Electricity as a technology plays a key role in socioeconomic development, which is at the center of Merowe Dam construction. There is consensus that electricity is perceived positively, with 90% of participants across the three locations agreeing that increased electricity generation and availability has been a socioeconomic advantage. Furthermore, improvement in electricity supply ranked at the top of positive economic development impacts listed by local communities across the three locations.
The analysis of electricity produced by Merowe Dam revealed that it accounts for 1225 megawatts, thereby contributing to 50% of the total electricity produced in Sudan since 2010 according to DIU 2017 (Figure 3 and Figure 4). Ranking of local communities’ perceptions, on the Likert scale of 1–5 (1 = strongly disagree and 5 = strongly disagree), is highly positive on the availability and accessibility of electricity with an overall mean index value of 3.02 (3rd last column, top row), while the perception of the cost of obtaining electricity has a relatively moderate mean rank score of 2.38 (3rd last column, 6th row). Figure 3 further shows that domestic and agriculture share of electricity used between 2010 and 2016 is relatively higher than industrial use across Sudan including the study areas.

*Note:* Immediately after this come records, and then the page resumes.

-- ==== Sys2Proof/Laws/Ops.lean ====
section
/-! SUPPORT. One lemma for each shared operation that says what it can do: records and their flags, postings, lanes, the Supervisor's drop, pass ends, the receiver, and the request handler. -/

namespace Sys2Proof.Machine

/-! ## Records (R23, R24) -/

theorem satInc_eq_min (cap n : Nat) : satInc cap n = min cap (n + 1) := by
  unfold satInc; split <;> omega

theorem satInc_le (cap n : Nat) : satInc cap n ≤ cap := by
  unfold satInc; split <;> omega

theorem State.term_putTerm (s : State) (t u : Tag) (h : Option Terminal) :
    (s.putTerm t h).term u = if u = t then h else s.term u := by
  simp only [State.term, State.putTerm, Bank.get_update]; split <;> simp

@[simp] theorem State.term_noteChange (s : State) (t u : Tag) : (s.noteChange t).term u = s.term u := by
  simp only [State.term, State.noteChange, Bank.get_update]; split <;> simp

/-- What a change of a record leaves in the records. -/
theorem State.term_changeTerm (s : State) (t u : Tag) (h : Option Terminal) :
    (s.changeTerm t h).term u = if u = t then h else s.term u := by
  unfold State.changeTerm; split <;> simp [State.term_putTerm]

@[simp] theorem State.term_changeTerm_self (s : State) (t : Tag) (h : Option Terminal) :
    (s.changeTerm t h).term t = h := by
  simp [State.term_changeTerm]

theorem State.term_changeTerm_of_ne (s : State) {t u : Tag} (h : Option Terminal) (ne : u ≠ t) :
    (s.changeTerm t h).term u = s.term u := by
  simp [State.term_changeTerm, ne]

theorem notedOnce_noteChange (s : State) (t : Tag) : notedOnce s (s.noteChange t) t := by
  simp [notedOnce, State.noteChange, satInc_eq_min]

theorem notNoted_noteChange (s : State) {t u : Tag} (ne : u ≠ t) : notNoted s (s.noteChange t) u := by
  simp [notNoted, State.noteChange, Bank.get_set_of_ne, Bank.get_update_of_ne, ne]

theorem notNoted_putTerm (s : State) (t u : Tag) (h : Option Terminal) : notNoted s (s.putTerm t h) u := by
  simp only [notNoted, State.putTerm, Bank.get_update]; split <;> simp

/-- A change that shows is noted once, in the record it changes. -/
theorem notedOnce_changeTerm (s : State) (t : Tag) (h : Option Terminal) (ne : visibleOf (s.term t) ≠ visibleOf h) :
    notedOnce s (s.changeTerm t h) t := by
  simp [notedOnce, State.changeTerm, ne, State.noteChange, State.putTerm, satInc_eq_min]

/-- A change that does not show is not noted. -/
theorem notNoted_changeTerm_of_eq (s : State) (t u : Tag) (h : Option Terminal)
    (e : visibleOf (s.term t) = visibleOf h) : notNoted s (s.changeTerm t h) u := by
  simpa [State.changeTerm, e] using notNoted_putTerm s t u h

/-- No other record's change is noted. -/
theorem notNoted_changeTerm_of_ne (s : State) {t u : Tag} (h : Option Terminal) (ne : u ≠ t) :
    notNoted s (s.changeTerm t h) u := by
  unfold State.changeTerm
  split
  · exact notNoted_putTerm s t u h
  · simp [notNoted, State.noteChange, State.putTerm, Bank.get_set_of_ne, Bank.get_update_of_ne, ne]

/-! ## The line notice queue (R13) -/

theorem postingOf_cases (state : LineState) (fill cap : Nat) :
    (postingOf state fill cap = .queued ∧ state = .running ∧ fill < cap) ∨
      (postingOf state fill cap = .full ∧ state = .running ∧ cap ≤ fill) ∨
      (postingOf state fill cap = .discarded ∧ state ≠ .running) := by
  unfold postingOf; split
  · split <;> simp_all
  · simp_all

/-- All that queueing a line notice can do. -/
theorem State.queueNotice_eq (s : State) (n : LineNotice) :
    s.queueNotice n =
      if s.line.state = .running ∧ s.line.notices.length < 16 then s.setNotices (s.line.notices ++ [n]) else s := by
  unfold State.queueNotice State.noticePosting
  rcases postingOf_cases s.line.state s.line.notices.length 16 with ⟨e, a, b⟩ | ⟨e, a, b⟩ | ⟨e, a⟩ <;> rw [e]
  · simp [a, b]
  · simp [Nat.not_lt.mpr b]
  · simp [a]

/-- All that a posting of the Roster's can do. -/
theorem State.rosterPost_eq (s : State) (body : NoticeBody) :
    s.rosterPost body =
      if s.line.state ≠ .running then s
      else if s.line.notices.length < 16 then s.setNotices (s.line.notices ++ [⟨body, .roster⟩])
      else s.setWaiting (s.roster.waiting ++ [⟨body, .roster⟩]) := by
  unfold State.rosterPost State.queueNotice State.noticePosting
  rcases postingOf_cases s.line.state s.line.notices.length 16 with ⟨e, a, b⟩ | ⟨e, a, b⟩ | ⟨e, a⟩ <;>
    simp only [e]
  · simp [a, b]
  · simp [a, Nat.not_lt.mpr b]
  · simp [a]

/-- In RUNNING a posting of the Roster's is queued at the tail, or waits behind those that wait. -/
theorem State.rosterPosts_rosterPost (s : State) (body : NoticeBody) (h : s.line.state = .running) :
    s.RosterPosts (s.rosterPost body) body := by
  rw [State.rosterPost_eq]
  by_cases full : s.line.notices.length < 16 <;>
    simp [h, full, State.RosterPosts, Nat.not_le.mpr, Nat.not_lt.mp]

Certainly, the entire socioeconomic development framework of Sudan is based on the certainty and availability of electricity for agriculture, manufacturing, civil, commercial, and other purposes [39]. Figure 3 suggests that Merowe Dam development has led to growth in the use of electrical appliances domestically in Sudan, thereby leading to an increase in the domestic market. It appears that relying on agriculture as a means of economic growth and livelihood, especially after the loss of oil revenue for South Sudan, led to growth in electricity use across Sudan. Furthermore, Figure 4 shows steady contribution of the Merowe Dam to the main grid from 2010 onward. The analysis of electricity use in both Northern states shows some indication of electricity distribution by sectors.
Figure 5 and Figure 6 show significant increase in electricity access for agriculture, industrial, and domestic uses, but there is a significant fall in electricity availability in agriculture for the years 2015 and 2016. Manufacturing has problems in the past partly because of problems of irregular supply of electricity, but since the Merowe Dam started operation in 2010, there has been improvement in industrial activities. The Merowe region has benefited slightly from multiplier influence of manufacturing growth after the Merowe Dam, especially through revival of Karimah Factory for Canning Vegetable and Fruits and establishment of Al-Nile Poultry Industry at Amri.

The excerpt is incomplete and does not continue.